Three observations across the 90-day window:
  1. Effect is becoming the architectural commitment. PermissionService, QuestionService, the core event system — successive subsystems are getting Effectified. That's the kind of decision that's invisible from outside but constrains everything downstream.
  2. Platform reach is the explicit strategy. Node.js runtime, GitLab platform integration, full HTTP proxy, OTLP observability, multistep auth for enterprise providers. Each of these unlocks a specific class of user (enterprise, on-prem, GitLab-shop) that the previous version couldn't serve. The product is being made deployable in environments that pure-Bun-pure-GitHub couldn't reach.

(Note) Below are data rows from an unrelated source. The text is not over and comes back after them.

-- ==== Sys2Proof/Laws/Operations.lean ====
section
/-! SUPPORT. What the shared operations can do: how a meaning ends, what a trap changes, what the checks answer, and what a step adds. -/
namespace Sys2Proof.Machine
set_option Elab.async false

/-! ### Computations -/

theorem M.bind_ok {α β : Type} {m : M α} {f : α → M β} {s t : State} {a : α} (h : m s = .ok a t) : (m >>= f) s = f a t := by
  show EStateM.bind m f s = f a t
  simp [EStateM.bind, h]

theorem M.bind_error {α β : Type} {m : M α} {f : α → M β} {s t : State} {e : Stop} (h : m s = .error e t) : (m >>= f) s = .error e t := by
  show EStateM.bind m f s = .error e t
  simp [EStateM.bind, h]

/-- A sequence that completes has completed in both parts. -/
theorem M.bind_cases {α β : Type} {m : M α} {f : α → M β} {s u : State} {b : β} (h : (m >>= f) s = .ok b u) :
    ∃ a t, m s = .ok a t ∧ f a t = .ok b u := by
  cases e : m s with
  | ok a t => exact ⟨a, t, rfl, by rw [M.bind_ok e] at h; exact h⟩
  | error x t => rw [M.bind_error e] at h; cases h

@[simp] theorem M.get_bind {β : Type} (f : State → M β) (s : State) : ((get : M State) >>= f) s = f s s := rfl
@[simp] theorem M.set_bind {β : Type} (f : PUnit → M β) (s t : State) : ((set t : M PUnit) >>= f) s = f ⟨⟩ t := rfl
@[simp] theorem M.modify_bind {β : Type} (g : State → State) (f : PUnit → M β) (s : State) : ((modify g : M PUnit) >>= f) s = f ⟨⟩ (g s) := rfl
@[simp] theorem M.pure_apply {α : Type} (a : α) (s : State) : (pure a : M α) s = .ok a s := rfl
@[simp] theorem M.modify_apply (g : State → State) (s : State) : (modify g : M PUnit) s = .ok ⟨⟩ (g s) := rfl
@[simp] theorem M.set_apply (t s : State) : (set t : M PUnit) s = .ok ⟨⟩ t := rfl
@[simp] theorem raise_apply {α : Type} (c : BitVec 8) (a : Word) (s : State) : (raise c a : M α) s = .error (.trap c a) s := rfl
@[simp] theorem stall_apply {α : Type} (s : State) : (stall : M α) s = .error .stall s := rfl
@[simp] theorem illegal_apply {α : Type} (i : Instr) (s : State) : (illegal i : M α) s = .error (.trap tcIllegal (instrWord i)) s := rfl
@[simp] theorem badMsg_apply (s : State) : badMsg s = .ok () s := rfl

/-! ### The end of a meaning -/

theorem finish_ok {m : M Unit} {s t : State} (h : m s = .ok () t) : finish m s = .next t.advance := by simp [finish, h]
theorem finish_trap {m : M Unit} {s t : State} {c : BitVec 8} {a : Word} (h : m s = .error (.trap c a) t) :
    finish m s = .next (t.takeTrap c a 0#2 t.hart.pc) := by simp [finish, h]
theorem finish_stall {m : M Unit} {s t : State} (h : m s = .error .stall t) : finish m s = .next t := by simp [finish, h]
theorem finishPc_ok {m : M Unit} {s t : State} (h : m s = .ok () t) : finishPc m s = .next t := by simp [finishPc, h]
theorem finishPc_trap {m : M Unit} {s t : State} {c : BitVec 8} {a : Word} (h : m s = .error (.trap c a) t) :
    finishPc m s = .next (t.takeTrap c a 0#2 t.hart.pc) := by simp [finishPc, h]
theorem finishEvent_ok {m : M Unit} {s t : State} (h : m s = .ok () t) : finishEvent m s = .next t := by simp [finishEvent, h]
theorem finishEvent_modify (g : State → State) (s : State) : finishEvent (modify g) s = .next (g s) := rfl

/-- A next state comes from an instruction that completes, one that traps, or one that waits. -/
theorem finish_next {m : M Unit} {s t : State} (h : finish m s = .next t) :
    (∃ u, m s = .ok () u ∧ t = u.advance) ∨ (∃ c a u, m s = .error (.trap c a) u ∧ t = u.takeTrap c a 0#2 u.hart.pc) ∨ m s = .error .stall t := by
  unfold finish at h
  split at h
  · next e => cases h; exact .inl ⟨_, e, rfl⟩
  · next e => cases h; exact .inr (.inl ⟨_, _, _, e, rfl⟩)
  · next e => cases h; exact .inr (.inr e)

/-- Every meaning answers a next state: it completes, traps or waits. -/
theorem finish_answers (m : M Unit) (s : State) : ∃ t, finish m s = .next t := by
  unfold finish; split <;> exact ⟨_, rfl⟩
theorem finishPc_answers (m : M Unit) (s : State) : ∃ t, finishPc m s = .next t := by
  unfold finishPc; split <;> exact ⟨_, rfl⟩
theorem finishEvent_answers (m : M Unit) (s : State) : ∃ t, finishEvent m s = .next t := by
  unfold finishEvent; split <;> exact ⟨_, rfl⟩

/-! ### Traps -/

/-- A trap with its entry enabled: the trap registers, the queues frozen where they hold something, with nothing of theirs translated
any more, the privilege and the pc. -/
theorem State.takeTrap_enabled (s : State) (c : BitVec 8) (a : Word) (qk : BitVec 2) (pc : Word) (h : s.hart.trap.trentry.getLsbD 0 = true) :
    let frz := !s.hart.vq.isEmpty || !s.hart.mq.isEmpty
    s.takeTrap c a qk pc = { s with hart := { s.hart with
      trap := s.hart.trap.enter c a qk pc s.hart.pc s.hart.sup frz, frozen := s.hart.frozen || frz, phase := .running, sup := true,
      entering := true, pc := trapVector s.hart.trap.trentry s.hart.sup c, window := [],
      trapFrom := (if qk = 0#2 && !s.hart.sup then none else s.hart.trapFrom),
      vq := s.hart.vq.map (fun q => { q with spans := [] }), mq := s.hart.mq.map (fun q => { q with spans := [] }) } } := by
  simp [State.takeTrap, State.updHart, TrapRegs.enter, h]

/-- Such a trap changes nothing outside the hart. -/
theorem State.takeTrap_frame (s : State) (c : BitVec 8) (a : Word) (qk : BitVec 2) (pc : Word) (h : s.hart.trap.trentry.getLsbD 0 = true) :
    (s.takeTrap c a qk pc).m = s.m ∧ (s.takeTrap c a qk pc).others = s.others ∧ (s.takeTrap c a qk pc).disp = s.disp ∧
    (s.takeTrap c a qk pc).fab = s.fab ∧ (s.takeTrap c a qk pc).trust = s.trust ∧ (s.takeTrap c a qk pc).inbox = s.inbox ∧
    (s.takeTrap c a qk pc).hart.regs = s.hart.regs := by
  rw [State.takeTrap_enabled s c a qk pc h]; exact ⟨rfl, rfl, rfl, rfl, rfl, rfl, rfl⟩

/-- Only the supervisor passes; a user raises PRIVILEGED. -/
theorem needSup_sup {i : Instr} {s : State} (h : s.hart.sup = true) : needSup i s = .ok () s := by
  show (get >>= fun s : State => if s.hart.sup then pure () else raise tcPrivileged (instrWord i)) s = _
  simp [h]
theorem needSup_user {i : Instr} {s : State} (h : s.hart.sup = false) : needSup i s = .error (.trap tcPrivileged (instrWord i)) s := by
  show (get >>= fun s : State => if s.hart.sup then pure () else raise tcPrivileged (instrWord i)) s = _
  simp [h]

/-! ### Free values -/

/-- A choice of a list that is not empty is one of its elements. -/
theorem State.pickOne_mem {s t : State} {l : List Nat} {n : Nat} (h : s.pickOne l = (t, some n)) : n ∈ l ∧ t = { s with free := s.free + 1 } := by
  simp only [State.pickOne, Prod.mk.injEq] at h
  exact ⟨List.mem_of_getElem? h.2, h.1.symm⟩

/-! ### What a step adds -/

/-- The end of a step stops where the step stopped, and lets time pass where it went on. -/
theorem endStep_next {n : Nat} {o : Host.Outcome State Fault Refusal} {t : State} (h : endStep n o = .next t) : ∃ u, o = .next u ∧ t = u.tickOver n := by
  cases o with
  | next u => cases h; exact ⟨u, rfl, rfl⟩
  | fault r => cases h
  | refused r => cases h

/-- Time changes the clock, the count of steps, and what waits to be done; no hart and no memory. -/
theorem State.tickOver_frame (s : State) (n : Nat) : (s.tickOver n).m = s.m ∧ (s.tickOver n).hart = s.hart ∧ (s.tickOver n).others = s.others ∧
    (s.tickOver n).cur = s.cur ∧ (s.tickOver n).fab = s.fab ∧ (s.tickOver n).disp = s.disp ∧ (s.tickOver n).trust = s.trust := by
  unfold State.tickOver State.scanTimer State.switchTimers State.after
  dsimp only
  repeat' split
  all_goals exact ⟨rfl, rfl, rfl, rfl, rfl, rfl, rfl⟩

end Sys2Proof.Machine
end

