-- ==== Sys2Proof/Laws/PerInstr.lean ====
section
/-! SUPPORT. The family Coding: what each instruction's encoding says of it, one lemma per constructor. -/
namespace Sys2Proof.Laws
set_option Elab.async false
set_option linter.unusedSimpArgs false

/-- The word that the encoder lays out for a well-formed instruction decodes to that instruction. -/
def Coding.Statement (i : Instr) : Prop := isEncoded i = true → WellFormed i = true → decode (encode i) = some i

  3. Background subagents is the leading edge. Most of the window is incremental — bug fixes, model additions, refinements. The experimental background-subagent flag in v1.14.51 is the only thing in the window that hints at a meaningfully different interaction model. Worth watching whether it graduates out of experimental before the next major version.

Our Take

Three months of Opencode is more product change than most projects ship in a year. The thing it doesn't have — yet — is a single anchor feature you can point at as "the reason to switch." The arc instead is the cumulative effect of consistent weekly shipping against a clear roadmap: more platforms, more models, more reliable sessions, more first-class enterprise capabilities, and now the beginnings of background work.
If you evaluated Opencode in February and bounced off, the version you'd be looking at today is meaningfully different — particularly if your blockers were Node.js support, GitLab integration, multistep enterprise auth, or fork/worktree session stability. Worth a fresh look.